#### TASK STATEMENT:
Copy word for word, please, the lines of the entries below running from the one containing "(st ready).b.mainUp = true ∧" to the one containing "Clk.new with mainOn", both ends included.

Collected data
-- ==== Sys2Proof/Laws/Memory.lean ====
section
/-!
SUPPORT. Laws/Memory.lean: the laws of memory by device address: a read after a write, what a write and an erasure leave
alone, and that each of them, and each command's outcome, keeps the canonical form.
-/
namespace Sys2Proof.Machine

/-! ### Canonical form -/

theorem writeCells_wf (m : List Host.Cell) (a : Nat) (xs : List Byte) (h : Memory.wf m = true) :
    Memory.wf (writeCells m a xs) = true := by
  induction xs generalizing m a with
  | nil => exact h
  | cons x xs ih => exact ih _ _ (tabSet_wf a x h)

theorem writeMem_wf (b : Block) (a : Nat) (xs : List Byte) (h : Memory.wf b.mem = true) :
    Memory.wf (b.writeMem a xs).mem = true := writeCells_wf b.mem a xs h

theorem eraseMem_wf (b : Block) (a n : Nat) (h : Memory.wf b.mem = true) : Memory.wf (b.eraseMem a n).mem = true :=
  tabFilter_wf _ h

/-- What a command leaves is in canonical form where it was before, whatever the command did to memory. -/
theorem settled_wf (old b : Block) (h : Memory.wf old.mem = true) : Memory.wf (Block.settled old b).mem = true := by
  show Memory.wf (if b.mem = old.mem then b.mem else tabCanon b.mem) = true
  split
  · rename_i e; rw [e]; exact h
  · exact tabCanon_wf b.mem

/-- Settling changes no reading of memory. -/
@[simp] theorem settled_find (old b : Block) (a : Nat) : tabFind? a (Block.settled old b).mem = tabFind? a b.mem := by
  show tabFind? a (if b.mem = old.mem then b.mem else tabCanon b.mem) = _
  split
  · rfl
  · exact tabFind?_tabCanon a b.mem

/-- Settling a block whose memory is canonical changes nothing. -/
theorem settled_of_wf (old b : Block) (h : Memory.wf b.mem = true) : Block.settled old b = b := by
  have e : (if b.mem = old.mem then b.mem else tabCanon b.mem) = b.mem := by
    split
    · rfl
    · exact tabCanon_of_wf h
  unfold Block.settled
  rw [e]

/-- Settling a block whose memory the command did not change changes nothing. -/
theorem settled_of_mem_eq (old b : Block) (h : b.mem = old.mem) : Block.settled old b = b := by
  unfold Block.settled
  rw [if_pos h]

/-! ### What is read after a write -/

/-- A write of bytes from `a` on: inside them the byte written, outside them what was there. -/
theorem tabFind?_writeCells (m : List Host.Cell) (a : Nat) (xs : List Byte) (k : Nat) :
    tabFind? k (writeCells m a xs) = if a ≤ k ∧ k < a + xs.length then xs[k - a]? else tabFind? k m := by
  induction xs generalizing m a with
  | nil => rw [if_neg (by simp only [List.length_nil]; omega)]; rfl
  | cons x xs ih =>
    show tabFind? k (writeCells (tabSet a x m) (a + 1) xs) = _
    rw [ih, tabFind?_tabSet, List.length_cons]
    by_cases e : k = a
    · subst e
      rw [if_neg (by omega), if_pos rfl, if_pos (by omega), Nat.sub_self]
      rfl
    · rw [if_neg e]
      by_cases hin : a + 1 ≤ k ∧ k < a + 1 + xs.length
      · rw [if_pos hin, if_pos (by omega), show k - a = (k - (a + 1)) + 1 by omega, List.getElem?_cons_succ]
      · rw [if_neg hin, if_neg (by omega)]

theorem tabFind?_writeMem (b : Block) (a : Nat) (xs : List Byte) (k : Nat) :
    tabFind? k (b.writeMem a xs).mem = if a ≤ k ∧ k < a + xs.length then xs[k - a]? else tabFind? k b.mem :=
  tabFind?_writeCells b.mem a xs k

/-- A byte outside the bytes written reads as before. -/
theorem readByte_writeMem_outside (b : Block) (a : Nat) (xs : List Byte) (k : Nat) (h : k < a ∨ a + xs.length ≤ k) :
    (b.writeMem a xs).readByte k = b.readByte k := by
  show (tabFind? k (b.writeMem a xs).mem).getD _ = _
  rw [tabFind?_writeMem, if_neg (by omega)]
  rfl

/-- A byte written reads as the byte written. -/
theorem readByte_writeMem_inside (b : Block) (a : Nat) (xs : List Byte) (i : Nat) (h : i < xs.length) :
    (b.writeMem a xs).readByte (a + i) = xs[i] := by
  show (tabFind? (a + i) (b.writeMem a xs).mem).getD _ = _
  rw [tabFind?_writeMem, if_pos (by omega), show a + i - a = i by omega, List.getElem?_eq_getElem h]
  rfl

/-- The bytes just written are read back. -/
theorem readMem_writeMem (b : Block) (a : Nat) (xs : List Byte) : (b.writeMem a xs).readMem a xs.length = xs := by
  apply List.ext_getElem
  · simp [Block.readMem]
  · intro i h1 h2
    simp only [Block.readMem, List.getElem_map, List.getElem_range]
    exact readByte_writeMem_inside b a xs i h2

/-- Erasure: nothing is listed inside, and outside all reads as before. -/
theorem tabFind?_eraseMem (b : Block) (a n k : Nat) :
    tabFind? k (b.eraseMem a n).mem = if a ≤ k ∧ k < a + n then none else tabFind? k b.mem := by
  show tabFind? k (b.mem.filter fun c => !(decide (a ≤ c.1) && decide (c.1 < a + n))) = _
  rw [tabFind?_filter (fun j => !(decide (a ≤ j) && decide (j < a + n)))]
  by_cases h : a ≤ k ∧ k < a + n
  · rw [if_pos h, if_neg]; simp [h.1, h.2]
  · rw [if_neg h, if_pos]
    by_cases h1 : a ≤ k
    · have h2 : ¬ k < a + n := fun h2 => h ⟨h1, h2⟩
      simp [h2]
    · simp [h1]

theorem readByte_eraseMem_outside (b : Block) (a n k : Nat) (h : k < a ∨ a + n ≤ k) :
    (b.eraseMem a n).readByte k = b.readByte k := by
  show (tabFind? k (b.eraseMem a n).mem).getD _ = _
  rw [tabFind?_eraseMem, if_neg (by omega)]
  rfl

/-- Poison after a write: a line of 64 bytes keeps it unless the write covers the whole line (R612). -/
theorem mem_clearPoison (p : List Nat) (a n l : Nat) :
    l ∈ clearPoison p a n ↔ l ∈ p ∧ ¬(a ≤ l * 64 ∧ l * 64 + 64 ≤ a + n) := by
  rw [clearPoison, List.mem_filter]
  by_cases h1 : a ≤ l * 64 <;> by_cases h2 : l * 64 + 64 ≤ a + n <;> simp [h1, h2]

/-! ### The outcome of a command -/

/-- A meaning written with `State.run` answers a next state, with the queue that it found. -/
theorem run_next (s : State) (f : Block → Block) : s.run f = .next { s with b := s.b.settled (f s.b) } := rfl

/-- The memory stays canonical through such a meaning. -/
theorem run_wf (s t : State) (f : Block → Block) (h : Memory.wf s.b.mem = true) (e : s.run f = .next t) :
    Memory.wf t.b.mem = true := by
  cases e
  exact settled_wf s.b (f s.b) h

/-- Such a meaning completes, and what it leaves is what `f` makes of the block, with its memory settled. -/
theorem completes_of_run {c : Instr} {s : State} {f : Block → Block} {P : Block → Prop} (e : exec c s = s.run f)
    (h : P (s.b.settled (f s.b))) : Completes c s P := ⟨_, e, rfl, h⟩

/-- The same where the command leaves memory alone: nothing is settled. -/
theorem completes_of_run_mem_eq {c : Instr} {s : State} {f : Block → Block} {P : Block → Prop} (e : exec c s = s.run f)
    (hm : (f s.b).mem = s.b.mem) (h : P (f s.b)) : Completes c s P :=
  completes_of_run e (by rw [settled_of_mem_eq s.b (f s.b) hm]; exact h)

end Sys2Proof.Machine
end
==
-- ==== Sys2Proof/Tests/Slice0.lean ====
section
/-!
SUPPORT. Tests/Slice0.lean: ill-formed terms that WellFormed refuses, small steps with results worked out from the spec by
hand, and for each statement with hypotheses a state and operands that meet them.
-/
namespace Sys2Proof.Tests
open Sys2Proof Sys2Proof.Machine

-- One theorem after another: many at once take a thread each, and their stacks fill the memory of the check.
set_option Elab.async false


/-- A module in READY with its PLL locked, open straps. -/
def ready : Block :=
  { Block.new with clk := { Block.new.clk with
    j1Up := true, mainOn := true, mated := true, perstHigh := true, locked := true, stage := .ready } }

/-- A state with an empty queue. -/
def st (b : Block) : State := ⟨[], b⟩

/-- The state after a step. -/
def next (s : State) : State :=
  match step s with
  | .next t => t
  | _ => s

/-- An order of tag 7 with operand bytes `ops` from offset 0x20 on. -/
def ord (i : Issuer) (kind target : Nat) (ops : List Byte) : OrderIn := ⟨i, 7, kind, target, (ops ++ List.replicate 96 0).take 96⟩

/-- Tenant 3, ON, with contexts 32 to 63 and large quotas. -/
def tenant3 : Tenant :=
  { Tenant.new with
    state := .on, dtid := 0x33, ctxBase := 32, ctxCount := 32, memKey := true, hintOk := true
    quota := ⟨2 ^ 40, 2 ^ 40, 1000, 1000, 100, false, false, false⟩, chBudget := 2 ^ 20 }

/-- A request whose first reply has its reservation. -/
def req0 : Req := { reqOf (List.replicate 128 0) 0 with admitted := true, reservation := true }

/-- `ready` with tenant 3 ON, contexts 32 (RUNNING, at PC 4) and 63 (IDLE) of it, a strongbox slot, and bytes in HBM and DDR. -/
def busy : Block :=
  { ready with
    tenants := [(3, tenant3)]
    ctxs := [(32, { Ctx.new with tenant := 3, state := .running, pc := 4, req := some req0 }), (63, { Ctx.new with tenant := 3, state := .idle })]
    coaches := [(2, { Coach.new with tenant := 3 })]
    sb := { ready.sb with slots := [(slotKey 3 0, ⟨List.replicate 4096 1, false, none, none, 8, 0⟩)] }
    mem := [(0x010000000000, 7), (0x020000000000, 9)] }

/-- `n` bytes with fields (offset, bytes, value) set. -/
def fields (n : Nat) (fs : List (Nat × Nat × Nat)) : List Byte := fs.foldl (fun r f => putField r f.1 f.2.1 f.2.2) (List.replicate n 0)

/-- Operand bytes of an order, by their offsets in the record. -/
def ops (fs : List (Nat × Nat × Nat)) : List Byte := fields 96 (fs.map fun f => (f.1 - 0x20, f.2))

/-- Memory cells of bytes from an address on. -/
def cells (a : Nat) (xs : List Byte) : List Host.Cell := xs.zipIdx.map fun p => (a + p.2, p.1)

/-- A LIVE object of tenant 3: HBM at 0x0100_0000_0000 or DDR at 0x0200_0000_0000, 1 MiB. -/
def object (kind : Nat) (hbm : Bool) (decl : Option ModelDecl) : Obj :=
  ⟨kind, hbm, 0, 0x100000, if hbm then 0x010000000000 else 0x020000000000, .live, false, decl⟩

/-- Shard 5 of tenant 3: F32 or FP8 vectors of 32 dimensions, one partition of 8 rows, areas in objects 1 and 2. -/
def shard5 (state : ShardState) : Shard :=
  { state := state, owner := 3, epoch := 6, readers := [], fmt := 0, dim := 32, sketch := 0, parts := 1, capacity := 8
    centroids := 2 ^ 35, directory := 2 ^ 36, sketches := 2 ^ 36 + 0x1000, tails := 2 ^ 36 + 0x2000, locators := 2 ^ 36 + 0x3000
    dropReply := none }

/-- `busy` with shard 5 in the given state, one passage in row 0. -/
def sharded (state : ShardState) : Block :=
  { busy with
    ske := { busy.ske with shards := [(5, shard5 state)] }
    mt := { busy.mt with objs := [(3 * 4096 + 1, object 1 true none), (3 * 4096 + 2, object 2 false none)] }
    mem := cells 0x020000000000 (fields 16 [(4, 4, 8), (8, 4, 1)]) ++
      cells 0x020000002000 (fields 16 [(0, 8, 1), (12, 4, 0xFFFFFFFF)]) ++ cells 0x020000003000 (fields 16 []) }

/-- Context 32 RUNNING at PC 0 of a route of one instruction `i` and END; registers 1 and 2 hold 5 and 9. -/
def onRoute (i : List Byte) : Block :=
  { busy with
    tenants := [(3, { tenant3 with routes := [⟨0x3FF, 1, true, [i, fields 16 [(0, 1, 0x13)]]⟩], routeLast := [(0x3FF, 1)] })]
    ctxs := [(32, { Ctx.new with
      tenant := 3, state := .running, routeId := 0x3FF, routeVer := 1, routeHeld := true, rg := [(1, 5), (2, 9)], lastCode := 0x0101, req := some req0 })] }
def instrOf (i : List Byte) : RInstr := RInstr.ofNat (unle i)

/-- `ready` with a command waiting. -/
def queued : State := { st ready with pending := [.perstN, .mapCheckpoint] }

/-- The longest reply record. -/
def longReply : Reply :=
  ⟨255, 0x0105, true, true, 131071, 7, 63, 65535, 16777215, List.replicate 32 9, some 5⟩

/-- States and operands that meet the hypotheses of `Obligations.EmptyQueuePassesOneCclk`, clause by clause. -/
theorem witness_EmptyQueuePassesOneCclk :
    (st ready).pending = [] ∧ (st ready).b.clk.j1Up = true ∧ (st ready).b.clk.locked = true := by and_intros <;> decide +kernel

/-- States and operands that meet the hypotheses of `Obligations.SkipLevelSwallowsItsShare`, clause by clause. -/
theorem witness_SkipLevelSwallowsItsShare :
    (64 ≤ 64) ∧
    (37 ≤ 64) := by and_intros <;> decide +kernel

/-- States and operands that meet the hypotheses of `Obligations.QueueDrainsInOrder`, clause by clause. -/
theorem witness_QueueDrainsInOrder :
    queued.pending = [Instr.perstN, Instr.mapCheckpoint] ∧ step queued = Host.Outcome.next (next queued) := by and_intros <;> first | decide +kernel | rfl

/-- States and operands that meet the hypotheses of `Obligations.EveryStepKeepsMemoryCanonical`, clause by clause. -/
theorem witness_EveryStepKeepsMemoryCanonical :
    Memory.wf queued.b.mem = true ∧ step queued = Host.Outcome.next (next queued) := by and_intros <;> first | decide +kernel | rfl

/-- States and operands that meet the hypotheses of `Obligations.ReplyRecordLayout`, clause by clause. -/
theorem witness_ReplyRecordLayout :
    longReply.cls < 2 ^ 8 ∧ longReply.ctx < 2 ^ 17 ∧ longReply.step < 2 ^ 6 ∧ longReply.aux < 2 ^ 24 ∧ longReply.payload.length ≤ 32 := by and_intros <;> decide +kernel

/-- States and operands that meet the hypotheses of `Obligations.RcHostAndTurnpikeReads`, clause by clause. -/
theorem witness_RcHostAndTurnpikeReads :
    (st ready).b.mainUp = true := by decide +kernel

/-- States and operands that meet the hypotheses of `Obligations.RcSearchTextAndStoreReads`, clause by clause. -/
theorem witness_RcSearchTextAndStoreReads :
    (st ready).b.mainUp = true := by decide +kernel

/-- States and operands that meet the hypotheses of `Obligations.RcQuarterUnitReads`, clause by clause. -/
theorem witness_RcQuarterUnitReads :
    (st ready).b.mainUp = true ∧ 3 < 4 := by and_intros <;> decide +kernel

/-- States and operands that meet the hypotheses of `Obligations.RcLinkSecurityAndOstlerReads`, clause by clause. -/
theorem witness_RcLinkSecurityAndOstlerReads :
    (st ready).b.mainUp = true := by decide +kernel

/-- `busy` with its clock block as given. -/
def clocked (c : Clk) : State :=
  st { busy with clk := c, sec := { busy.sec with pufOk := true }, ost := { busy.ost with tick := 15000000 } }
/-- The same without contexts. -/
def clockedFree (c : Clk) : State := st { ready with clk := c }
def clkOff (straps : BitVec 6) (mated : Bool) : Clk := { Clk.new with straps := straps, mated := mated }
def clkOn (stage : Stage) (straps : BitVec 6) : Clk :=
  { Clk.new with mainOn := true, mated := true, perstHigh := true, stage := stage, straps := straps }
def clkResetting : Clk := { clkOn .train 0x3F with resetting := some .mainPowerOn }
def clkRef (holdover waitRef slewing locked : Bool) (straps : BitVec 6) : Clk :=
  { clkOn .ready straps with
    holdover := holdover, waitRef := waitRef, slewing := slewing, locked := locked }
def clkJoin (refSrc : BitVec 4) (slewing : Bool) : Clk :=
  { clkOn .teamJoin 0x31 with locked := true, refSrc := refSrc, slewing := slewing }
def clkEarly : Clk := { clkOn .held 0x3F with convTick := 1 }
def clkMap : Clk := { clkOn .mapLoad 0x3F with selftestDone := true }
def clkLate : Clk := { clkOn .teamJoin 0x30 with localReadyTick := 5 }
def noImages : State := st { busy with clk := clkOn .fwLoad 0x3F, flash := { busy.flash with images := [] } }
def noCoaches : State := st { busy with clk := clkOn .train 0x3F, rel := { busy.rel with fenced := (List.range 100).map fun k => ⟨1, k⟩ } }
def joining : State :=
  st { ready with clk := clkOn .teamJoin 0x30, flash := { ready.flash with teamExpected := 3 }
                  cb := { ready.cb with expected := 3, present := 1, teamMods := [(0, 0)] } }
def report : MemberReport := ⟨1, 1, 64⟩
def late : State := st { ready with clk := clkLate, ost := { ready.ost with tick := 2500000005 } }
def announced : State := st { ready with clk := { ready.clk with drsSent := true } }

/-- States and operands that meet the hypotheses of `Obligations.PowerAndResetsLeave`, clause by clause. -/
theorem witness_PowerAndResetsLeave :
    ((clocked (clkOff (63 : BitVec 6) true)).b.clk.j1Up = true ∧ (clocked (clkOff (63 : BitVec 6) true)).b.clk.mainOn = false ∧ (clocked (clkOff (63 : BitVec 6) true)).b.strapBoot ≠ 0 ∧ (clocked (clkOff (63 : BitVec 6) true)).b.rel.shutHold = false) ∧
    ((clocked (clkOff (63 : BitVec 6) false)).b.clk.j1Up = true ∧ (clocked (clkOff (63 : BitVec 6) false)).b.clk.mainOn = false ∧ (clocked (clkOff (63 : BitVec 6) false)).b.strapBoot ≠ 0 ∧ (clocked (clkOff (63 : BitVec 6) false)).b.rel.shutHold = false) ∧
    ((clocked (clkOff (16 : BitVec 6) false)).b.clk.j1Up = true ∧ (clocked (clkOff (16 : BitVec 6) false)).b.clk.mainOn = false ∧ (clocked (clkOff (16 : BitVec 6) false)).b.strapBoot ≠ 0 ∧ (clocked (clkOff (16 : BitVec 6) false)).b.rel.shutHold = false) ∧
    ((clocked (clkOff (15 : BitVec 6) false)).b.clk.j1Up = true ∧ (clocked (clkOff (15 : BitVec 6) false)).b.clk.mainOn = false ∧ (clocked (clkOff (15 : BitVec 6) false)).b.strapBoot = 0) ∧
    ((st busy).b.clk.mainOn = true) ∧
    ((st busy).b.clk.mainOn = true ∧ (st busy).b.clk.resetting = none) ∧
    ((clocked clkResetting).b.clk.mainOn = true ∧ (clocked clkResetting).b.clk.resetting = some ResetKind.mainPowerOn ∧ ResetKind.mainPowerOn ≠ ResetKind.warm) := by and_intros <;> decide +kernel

#### OUTPUT:
    (st ready).b.mainUp = true ∧ 3 < 4 := by and_intros <;> decide +kernel

/-- States and operands that meet the hypotheses of `Obligations.RcLinkSecurityAndOstlerReads`, clause by clause. -/
theorem witness_RcLinkSecurityAndOstlerReads :
    (st ready).b.mainUp = true := by decide +kernel

/-- `busy` with its clock block as given. -/
def clocked (c : Clk) : State :=
  st { busy with clk := c, sec := { busy.sec with pufOk := true }, ost := { busy.ost with tick := 15000000 } }
/-- The same without contexts. -/
def clockedFree (c : Clk) : State := st { ready with clk := c }
def clkOff (straps : BitVec 6) (mated : Bool) : Clk := { Clk.new with straps := straps, mated := mated }
def clkOn (stage : Stage) (straps : BitVec 6) : Clk :=
  { Clk.new with mainOn := true, mated := true, perstHigh := true, stage := stage, straps := straps }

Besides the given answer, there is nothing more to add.